Housebuilder, Vistry Group says that it has had a “very positive start to the year”, following higher than expected Housebuilding completions which helped to drive its pre-tax profit for FY 2021 ahead of original expectations.
Giving an update for the period from January 1 2021 to date, the firm revealed that its private sales rate per site per week during the period was 0.75, 70% up on the equivalent rate for 2020 and a 21% lift on 2019 Pro-forma.
It added that its Housebuilding division was set to deliver around 6,500 completions for its year-end (December 31 2021) - against 2020’s 4,652 - up on its previous expectations. The division’s adjusted gross margin is also set to improve to around 22%. Vistry had previously anticipated FY 2021’s adjusted pre-tax profit to be “at least” £310m. It now expects this to be around £325m.
The Partnerships business also expects to significantly grow its mixed tenure completions at a higher margin for 2021. Vistry said the division was on track to achieve its FY 2022 goals of £1 billion revenue and an adjusted operating margin of 10% plus.
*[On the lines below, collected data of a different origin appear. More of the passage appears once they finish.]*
-- ==== Sys2Proof/Decode.lean ====
section
/-!
DEFINITION. The commands that a word spells. The table of operations and events gives no row any bits, so no word spells a command of the
block there. An instruction word of a core spells the command that executes it, by the encodings of spec 04 (R91–R96, R100).
-/
namespace Sys2Proof

/-- The command that a word spells by the table's bits: none, for the table gives bits to no row. -/
def decodeTableWord (_nbits _w : Nat) : Option Instr := none

/-! Instruction words (spec 04). -/

/-- The fields of a long operation (Table 4-2): bits 22:0 and the parts that the formats name. -/
structure LongFields where
  body  : BitVec 23
  deriving DecidableEq, Repr

namespace LongFields

/-- Bits 22:18, which hold d, and in BR the tested register. -/
def d (f : LongFields) : RegN := (f.body.extractLsb' 18 5).toFin
/-- Bits 17:13. -/
def a (f : LongFields) : RegN := (f.body.extractLsb' 13 5).toFin
/-- Bits 12:8. -/
def b (f : LongFields) : RegN := (f.body.extractLsb' 8 5).toFin
/-- Bits 7:0, the modifier. -/
def x (f : LongFields) : BitVec 8 := f.body.extractLsb' 0 8
/-- Bits 12:0: the immediate of RRI, k of SYS, and b and x of RRR together. -/
def low (f : LongFields) : BitVec 13 := f.body.extractLsb' 0 13
/-- Bits 17:0: the immediate of RI and the displacement of BR. -/
def imm18 (f : LongFields) : BitVec 18 := f.body.extractLsb' 0 18
/-- The segment register of MEM, and the source's of MEM2. -/
def sg (f : LongFields) : SgN := (f.body.extractLsb' 9 4).toFin
/-- The destination's segment register of MEM2. -/
def sg2 (f : LongFields) : SgN := (f.body.extractLsb' 5 4).toFin
/-- The immediate of MEM. -/
def imm9 (f : LongFields) : BitVec 9 := f.body.extractLsb' 0 9
/-- The index register that bits 8:4 name in LDE, STE, LDB and STB. -/
def idx (f : LongFields) : RegN := (f.body.extractLsb' 4 5).toFin

end LongFields

/-- A word whose must-be-zero fields are zero spells an instruction; any other faults ILLEGAL (R94, R99). -/
def onlyIf (zero : Bool) (i : Instr) : Option Instr := if zero then some i else none

/-- Long opcodes 0x00 to 0x47 (Table 4-3): arithmetic, raw and move instructions. -/
def decodeArith (c : CoreId) (op : Nat) (f : LongFields) : Option Instr :=
  match op with
  | 0x01 => onlyIf (f.x == 0#8) (.add c f.d f.a f.b)
  | 0x02 => onlyIf (f.x == 0#8) (.sub c f.d f.a f.b)
  | 0x03 => onlyIf (f.x == 0#8) (.mul c f.d f.a f.b)
  | 0x04 => onlyIf (f.x == 0#8) (.div c f.d f.a f.b)
  | 0x05 => onlyIf (f.x == 0#8) (.quo c f.d f.a f.b)
  | 0x06 => onlyIf (f.x == 0#8) (.mod c f.d f.a f.b)
  | 0x07 => onlyIf (f.low == 0#13) (.neg c f.d f.a)
  | 0x08 => onlyIf (f.x == 0#8) (.cmp c f.d f.a f.b)
  | 0x09 => onlyIf (f.x == 0#8) (.lt c f.d f.a f.b)
  | 0x0A => onlyIf (f.x == 0#8) (.le c f.d f.a f.b)
  | 0x0B => onlyIf (f.x == 0#8) (.numeq c f.d f.a f.b)
  | 0x0C => onlyIf (f.x == 0#8) (.eq c f.d f.a f.b)
  | 0x0D => onlyIf (f.x == 0#8) (.min c f.d f.a f.b)
  | 0x0E => onlyIf (f.x == 0#8) (.max c f.d f.a f.b)
  | 0x0F => onlyIf (f.low == 0#13) (.abs c f.d f.a)
  | 0x10 => some (.addi c f.d f.a f.low)
  | 0x11 => some (.subi c f.d f.a f.low)
  | 0x12 => some (.muli c f.d f.a f.low)
  | 0x13 => some (.cmpi c f.d f.a f.low)
  | 0x14 => some (.lti c f.d f.a f.low)
  | 0x15 => some (.lei c f.d f.a f.low)
  | 0x16 => some (.eqi c f.d f.a f.low)
  | 0x18 => onlyIf (f.x == 0#8) (.addw c f.d f.a f.b)
  | 0x19 => onlyIf (f.x == 0#8) (.subw c f.d f.a f.b)
  | 0x1A => onlyIf (f.x == 0#8) (.mulw c f.d f.a f.b)
  | 0x1B => onlyIf (f.x == 0#8) (.divw c f.d f.a f.b)
  | 0x1C => onlyIf (f.x == 0#8) (.modw c f.d f.a f.b)
  | 0x1D => onlyIf (f.low == 0#13) (.negw c f.d f.a)
  | 0x1E => onlyIf (f.x == 0#8) (.andw c f.d f.a f.b)
  | 0x1F => onlyIf (f.x == 0#8) (.orw c f.d f.a f.b)
  | 0x20 => onlyIf (f.x == 0#8) (.xorw c f.d f.a f.b)
  | 0x21 => onlyIf (f.low == 0#13) (.notw c f.d f.a)
  | 0x22 => if f.x == 0#8 then some (.shlw c f.d f.a f.b) else onlyIf (f.x == 1#8) (.ashl c f.d f.a f.b)
  | 0x23 => onlyIf (f.x == 0#8) (.shrw c f.d f.a f.b)
  | 0x24 => if f.x == 0#8 then some (.sarw c f.d f.a f.b) else onlyIf (f.x == 1#8) (.ashr c f.d f.a f.b)
  | 0x25 => onlyIf (f.x == 0#8) (.rolw c f.d f.a f.b)
  | 0x26 => onlyIf (f.low == 0#13) (.clzw c f.d f.a)
  | 0x27 => onlyIf (f.low == 0#13) (.popw c f.d f.a)
  | 0x28 => some (.addwi c f.d f.a f.low)
  | 0x29 => some (.andwi c f.d f.a f.low)
  | 0x2A => some (.orwi c f.d f.a f.low)
  | 0x2B => some (.xorwi c f.d f.a f.low)
  | 0x2C => some (.shlwi c f.d f.a f.low)
  | 0x2D => some (.shrwi c f.d f.a f.low)
  | 0x2E => some (.sarwi c f.d f.a f.low)
  | 0x30 => onlyIf (f.low == 0#13) (.fixflo c f.d f.a)
  | 0x31 => onlyIf (f.low == 0#13) (.flofix c f.d f.a)
  | 0x32 => onlyIf (f.x == 0#8) (.qtymk c f.d f.a f.b)
  | 0x33 => onlyIf (f.low == 0#13) (.qtyval c f.d f.a)
  | 0x34 => onlyIf (f.low == 0#13) (.qtydim c f.d f.a)
  | 0x35 => onlyIf (f.low == 0#13) (.fsqrt c f.d f.a)
  | 0x36 => onlyIf (f.x == 0#8) (.fma c f.d f.a f.b)
  | 0x38 => onlyIf (f.low == 0#13) (.mov c f.d f.a)
  | 0x39 => onlyIf (f.low == 0#13) (.tagof c f.d f.a)
  | 0x3A => onlyIf (f.x == 0#8) (.tagset c f.d f.a f.b)
  | 0x3B => onlyIf (f.low == 0#13) (.rawof c f.d f.a)
  | 0x3C => onlyIf (f.low == 0#13) (.notI c f.d f.a)
  | 0x3D => onlyIf (f.low == 0#13) (.null c f.d f.a)
  | 0x3E => onlyIf (f.b == 0) (.tagp c f.d f.a f.x)
  | 0x40 => some (.movi c f.d f.imm18)
  | 0x41 => some (.immi c f.d f.imm18)
  | 0x42 => some (.chri c f.d f.imm18)
  | 0x43 => some (.ldk c f.d f.imm18)
  | _ => none

/-- Long opcodes 0x48 to 0x87 (Table 4-3): list, memory, allocation, atomic, queue and remote instructions. -/
def decodeMem (c : CoreId) (op : Nat) (f : LongFields) : Option Instr :=
  match op with
  | 0x48 => onlyIf (f.low == 0#13) (.car c f.d f.a)
  | 0x49 => onlyIf (f.low == 0#13) (.cdr c f.d f.a)
  | 0x4A => onlyIf (f.x == 0#8) (.cons c f.d f.a f.b)
  | 0x4B => onlyIf (f.low == 0#13) (.setcar c f.d f.a)
  | 0x4C => onlyIf (f.low == 0#13) (.setcdr c f.d f.a)
  | 0x50 => onlyIf (f.x == 0#8) (.len c f.d f.a f.b)
  | 0x51 => onlyIf (f.x == 0#8) (.nthcdr c f.d f.a f.b)
  | 0x52 => onlyIf (f.x == 0#8) (.memq c f.d f.a f.b)
  | 0x53 => onlyIf (f.x == 0#8) (.assq c f.d f.a f.b)
  | 0x54 => onlyIf (f.low == 0#13) (.last c f.d f.a)
  | 0x55 => onlyIf (f.low == 0#13) (.revx c f.d f.a)
  | 0x58 => some (.lds c f.d f.a f.sg f.imm9)
  | 0x59 => some (.sts c f.d f.a f.sg f.imm9)
  | 0x5A => onlyIf (f.sg == 0) (.ldp c f.d f.a f.imm9)
  | 0x5B => onlyIf (f.sg == 0) (.stp c f.d f.a f.imm9)
  | 0x5C => onlyIf (f.sg == 0 && f.imm9.extractLsb' 0 4 == 0#4) (.lde c f.d f.a f.idx)
  | 0x5D => onlyIf (f.sg == 0 && f.imm9.extractLsb' 0 4 == 0#4) (.ste c f.d f.a f.idx)
  | 0x5E => onlyIf (f.sg == 0 && f.imm9.extractLsb' 0 4 == 0#4) (.ldb c f.d f.a f.idx)
  | 0x5F => onlyIf (f.sg == 0 && f.imm9.extractLsb' 0 4 == 0#4) (.stb c f.d f.a f.idx)
  | 0x60 => onlyIf (f.low.extractLsb' 0 5 == 0#5) (.movs c f.d f.a f.sg f.sg2)
  | 0x61 => onlyIf (f.low.extractLsb' 0 5 == 0#5) (.movsb c f.d f.a f.sg f.sg2)
  | 0x62 => some (.adds c f.d f.a f.sg f.imm9)
  | 0x63 => some (.maxs c f.d f.a f.sg f.imm9)
  | 0x64 => some (.mins c f.d f.a f.sg f.imm9)
  | 0x65 => onlyIf (f.x == 0#8) (.devrd c f.d f.a f.b)
  | 0x66 => onlyIf (f.x == 0#8) (.devwr c f.d f.a f.b)
  | 0x68 => onlyIf (f.x == 0#8) (.alloc c f.d f.a f.b)
  | 0x69 => onlyIf (f.low == 0#13) (.allocb c f.d f.a)
  | 0x6A => onlyIf (f.x == 0#8) (.close c f.d f.a f.b)
  | 0x6B => onlyIf (f.low == 0#13) (.sizeof c f.d f.a)
  | 0x70 => onlyIf (f.x.extractLsb' 5 3 == 0#3) (.reserve c f.d f.a f.b (f.x.extractLsb' 0 5))
  | 0x71 => onlyIf (f.x.extractLsb' 5 3 == 0#3) (.commit c f.d f.a f.b (f.x.extractLsb' 0 5))
  | 0x72 => onlyIf (f.x.extractLsb' 5 3 == 0#3) (.cas2 c f.d f.a f.b (f.x.extractLsb' 0 5))
  | 0x73 => onlyIf (f.x.extractLsb' 5 3 == 0#3) (.swap c f.d f.a f.b (f.x.extractLsb' 0 5))
  | 0x74 => onlyIf (f.x.extractLsb' 5 3 == 0#3) (.fadd c f.d f.a f.b (f.x.extractLsb' 0 5))
  | 0x78 => onlyIf (f.low == 0#13) (.qpush c f.d f.a)
  | 0x79 => onlyIf (f.low == 0#13) (.qpop c f.d f.a)
  | 0x7A => onlyIf (f.low == 0#13) (.qwait c f.d f.a)
  | 0x7B => onlyIf (f.low == 0#13) (.qtry c f.d f.a)
  | 0x7C => onlyIf (f.x == 0#8) (.qnew c f.d f.a f.b)
  | 0x7D => onlyIf (f.d == 0 && f.low == 0#13) (.qfree c f.a)
  | 0x7E => onlyIf (f.x == 0#8) (.qdeal c f.d f.a f.b)
  | 0x7F => onlyIf (f.x == 0#8) (.tsetArm c f.d f.a f.b)
  | 0x80 => onlyIf (f.x == 0#8) (.rld c f.d f.a f.b)
  | 0x81 => onlyIf (f.x == 0#8) (.rst c f.d f.a f.b)
  | 0x82 => onlyIf (f.x == 0#8) (.rpush c f.d f.a f.b)
  | 0x83 => onlyIf (f.low == 0#13) (.exportI c f.d f.a)
  | 0x84 => onlyIf (f.d == 0 && f.low == 0#13) (.unexport c f.a)
  | _ => none

/-- Long opcodes 0x88 to 0xCF (Table 4-3): control, repeat and system instructions. -/
def decodeCtl (c : CoreId) (op : Nat) (f : LongFields) : Option Instr :=
  match op with
  | 0x88 => some (.bt c f.d f.imm18)
  | 0x89 => some (.bf c f.d f.imm18)
  | 0x8A => some (.bnil c f.d f.imm18)
  | 0x8B => some (.bnnil c f.d f.imm18)
  | 0x8C => some (.bzw c f.d f.imm18)
  | 0x8D => some (.bnzw c f.d f.imm18)
  | 0x90 => some (.jmp c f.body)
  | 0x98 => onlyIf (f.d == 0 && f.low.extractLsb' 3 10 == 0#10) (.call c f.a (f.x.extractLsb' 0 3))
  | 0x99 => onlyIf (f.d == 0 && f.low.extractLsb' 3 10 == 0#10) (.tcall c f.a (f.x.extractLsb' 0 3))
  | 0x9A => onlyIf (f.body == 0#23) (.ret c)
  | 0xA0 => onlyIf (f.d == 0 && f.low == 0#13) (.repI c (.reg f.a))
  | 0xA1 => some (.repI c (.imm f.body))
  | 0xA2 => onlyIf (f.d == 0 && f.low == 0#13) (.repN c (.reg f.a))
  | 0xA3 => onlyIf (f.body.extractLsb' 6 17 == 0#17) (.repN c (.imm f.body))
  | 0xA8 => onlyIf (f.d == 0 && f.a == 0) (.trap c f.low)
  | 0xA9 => onlyIf (f.body == 0#23) (.retx c)
  | 0xAA => onlyIf (f.a == 0) (.rdcr c f.d f.low)
  | 0xAB => onlyIf (f.d == 0) (.wrcr c f.a f.low)
  | 0xAC => onlyIf (f.body == 0#23) (.waitI c)
  | 0xAD => onlyIf (f.d == 0 && f.a == 0) (.fence c f.low)
  | 0xB0 => onlyIf (f.body == 0#23) (.hspill c)
  | 0xB1 => onlyIf (f.body == 0#23) (.hfill c)
  | 0xB2 => onlyIf (f.d == 0 && f.low == 0#13) (.ctxsw c f.a)
  | 0xB3 => onlyIf (f.d == 0 && f.a == 0) (.gfill c f.low)
  | 0xB4 => onlyIf (f.a == 0) (.ldbw c f.d f.low)
  | 0xB5 => onlyIf (f.d == 0) (.stbw c f.a f.low)
  | 0xB6 => some (.segset c f.d f.a f.low)
  | 0xB8 => onlyIf (f.d == 0) (.cclean c f.a f.low)
  | 0xB9 => onlyIf (f.d == 0) (.cinv c f.a f.low)
  | 0xBA => onlyIf (f.d == 0) (.ccinv c f.a f.low)
  | 0xBB => onlyIf (f.d == 0) (.ccleansw c f.a f.low)
  | 0xBC => onlyIf (f.d == 0) (.cinvsw c f.a f.low)
  | 0xBD => onlyIf (f.d == 0) (.ccinvsw c f.a f.low)
  | 0xBE => onlyIf (f.d == 0) (.iinv c f.a f.low)
  | 0xBF => onlyIf (f.d == 0) (.pref c f.a f.low)
  | _ => none

/-- A long operation (Table 4-3). TSET with IMM NIL in b is the command TSET_CANCEL, which has the same word. -/
def decodeLong (c : CoreId) (op : Nat) (f : LongFields) : Option Instr :=
  if op < 0x48 then decodeArith c op f
  else if op < 0x88 then decodeMem c op f
  else if op < 0xD0 then decodeCtl c op f
  else some (.customInstruction c (Fin.ofNat 48 (op - 0xD0)) f.d f.a f.b f.x)

/-- A short operation: opcode, d and s (R96). -/
def decodeShort (h : BitVec 15) : ShortOp := { op := h.extractLsb' 10 5, d := (h.extractLsb' 5 5).toFin, s := h.extractLsb' 0 5 }

/-- The command by which a core executes an instruction word (R91–R96, R100); none for a reserved long opcode or a nonzero must-be-zero
field or bit, which fault ILLEGAL (R99 step 2). What a command's own fields still make illegal, its meaning faults. -/
def decodeInstr (c : CoreId) (w : BitVec 32) : Option Instr :=
  if w.getLsbD 31 then onlyIf (!w.getLsbD 0) (.pairWord c (decodeShort (w.extractLsb' 16 15)) (decodeShort (w.extractLsb' 1 15)))
  else decodeLong c (w.extractLsb' 23 8).toNat { body := w.extractLsb' 0 23 }

/-- Long opcodes of the base instruction set that Table 4-3 assigns. -/
def longAssigned (op : Nat) : Bool :=
  decide (op < 0xD0) && !([0x00, 0x17, 0x2F, 0x37, 0x3F, 0x44, 0x45, 0x46, 0x47, 0x4D, 0x4E, 0x4F, 0x56, 0x57, 0x67, 0x6C, 0x6D, 0x6E,
    0x6F, 0x75, 0x76, 0x77, 0x85, 0x86, 0x87, 0x8E, 0x8F, 0x91, 0x92, 0x93, 0x94, 0x95, 0x96, 0x97, 0x9B, 0x9C,
    0x9D, 0x9E, 0x9F, 0xA4, 0xA5, 0xA6, 0xA7, 0xAE, 0xAF, 0xB7] : List Nat).contains op && !decide (0xC0 ≤ op)

/-- Long opcodes of instructions that only a supervisor may execute (R99 step 4, spec 06). -/
def longSup (op : Nat) : Bool :=
  ([0x7C, 0x7D, 0x84, 0xA9, 0xAC, 0xB0, 0xB1, 0xB2, 0xB3, 0xB4, 0xB5, 0xB6, 0xB9, 0xBB, 0xBC, 0xBD] : List Nat).contains op

/-- Long opcodes that Table 4-3 marks repeatable. -/
def longRep (op : Nat) : Bool := ([0x49, 0x59, 0x60, 0x61, 0x62, 0x63, 0x64] : List Nat).contains op

end Sys2Proof
end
The group’s forward sales position currently stands at £2.7 billion. Its Housebuilding forward sales total £1,490 million with Partnerships’ mixed tenure forward sales totalling £448 million.
Greg Fitzgerald, Vistry’s CEO, said: “It has been a very positive start to the year with strong demand across all areas of our business and our private sales rate increasing to 0.75. As we approach the end of our first half, we anticipate results for the six months will be well ahead of our previous expectations.
“The business is making excellent progress towards its targets of increasing revenues from £728 million last year to £1 billion in FY22 accompanied by operating margin improvement to at least 10%.
“Delivering high-quality homes and excellent customer service remains a top priority for the group. We are pleased to have maintained our 5-star HBF Customer satisfaction rating and continue to make progress, with the group now achieving scores ahead of 2020 levels.”